BEGIN Material provided
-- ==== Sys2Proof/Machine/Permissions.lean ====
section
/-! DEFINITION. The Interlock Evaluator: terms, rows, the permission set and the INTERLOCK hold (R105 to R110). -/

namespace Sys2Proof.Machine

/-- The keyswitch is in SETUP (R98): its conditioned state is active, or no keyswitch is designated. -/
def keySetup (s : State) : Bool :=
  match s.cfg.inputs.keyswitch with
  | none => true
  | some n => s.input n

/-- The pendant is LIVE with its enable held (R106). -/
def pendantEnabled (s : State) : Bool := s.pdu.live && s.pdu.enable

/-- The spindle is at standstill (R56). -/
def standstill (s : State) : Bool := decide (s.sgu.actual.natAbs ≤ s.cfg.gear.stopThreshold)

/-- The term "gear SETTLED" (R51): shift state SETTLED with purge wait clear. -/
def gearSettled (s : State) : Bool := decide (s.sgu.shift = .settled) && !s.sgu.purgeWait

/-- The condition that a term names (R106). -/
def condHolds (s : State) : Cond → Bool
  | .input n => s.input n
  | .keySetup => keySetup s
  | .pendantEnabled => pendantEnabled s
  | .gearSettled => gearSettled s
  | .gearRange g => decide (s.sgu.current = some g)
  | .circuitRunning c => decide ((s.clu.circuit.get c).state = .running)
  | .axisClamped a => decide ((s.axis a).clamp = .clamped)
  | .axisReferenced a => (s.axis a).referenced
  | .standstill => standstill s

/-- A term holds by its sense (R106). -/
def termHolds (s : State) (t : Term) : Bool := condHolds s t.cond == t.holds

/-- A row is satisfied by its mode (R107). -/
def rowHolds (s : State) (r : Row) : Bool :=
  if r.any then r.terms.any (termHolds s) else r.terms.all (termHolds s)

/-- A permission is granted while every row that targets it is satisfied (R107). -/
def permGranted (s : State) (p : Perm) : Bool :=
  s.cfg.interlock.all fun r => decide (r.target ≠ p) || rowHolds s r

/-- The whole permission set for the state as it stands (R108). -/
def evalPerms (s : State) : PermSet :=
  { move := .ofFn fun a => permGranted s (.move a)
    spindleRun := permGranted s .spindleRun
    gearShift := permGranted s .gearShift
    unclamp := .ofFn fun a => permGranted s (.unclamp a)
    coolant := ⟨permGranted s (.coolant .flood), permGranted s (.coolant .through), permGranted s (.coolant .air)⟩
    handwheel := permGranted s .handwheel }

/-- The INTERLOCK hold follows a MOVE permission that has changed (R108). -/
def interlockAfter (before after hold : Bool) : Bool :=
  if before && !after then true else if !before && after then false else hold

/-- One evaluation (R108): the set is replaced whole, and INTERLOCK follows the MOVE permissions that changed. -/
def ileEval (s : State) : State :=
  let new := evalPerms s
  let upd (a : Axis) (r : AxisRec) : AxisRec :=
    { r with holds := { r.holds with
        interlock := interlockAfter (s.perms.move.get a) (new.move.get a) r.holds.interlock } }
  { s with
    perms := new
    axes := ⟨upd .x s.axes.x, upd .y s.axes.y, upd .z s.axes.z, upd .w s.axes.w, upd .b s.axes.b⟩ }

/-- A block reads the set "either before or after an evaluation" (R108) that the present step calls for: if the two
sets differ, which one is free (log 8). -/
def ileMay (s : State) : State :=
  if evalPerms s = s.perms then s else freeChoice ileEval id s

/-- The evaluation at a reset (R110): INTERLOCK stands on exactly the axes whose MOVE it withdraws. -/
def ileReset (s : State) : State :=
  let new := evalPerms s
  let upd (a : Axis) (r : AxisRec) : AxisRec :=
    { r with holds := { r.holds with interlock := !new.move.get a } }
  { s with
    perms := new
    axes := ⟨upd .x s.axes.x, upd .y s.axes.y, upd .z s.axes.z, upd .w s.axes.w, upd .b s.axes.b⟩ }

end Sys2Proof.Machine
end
END Material provided
* Exercise *
Set aside each line above that includes the string "ofFn" and report it.

* Solution *
  { move := .ofFn fun a => permGranted s (.move a)
    unclamp := .ofFn fun a => permGranted s (.unclamp a)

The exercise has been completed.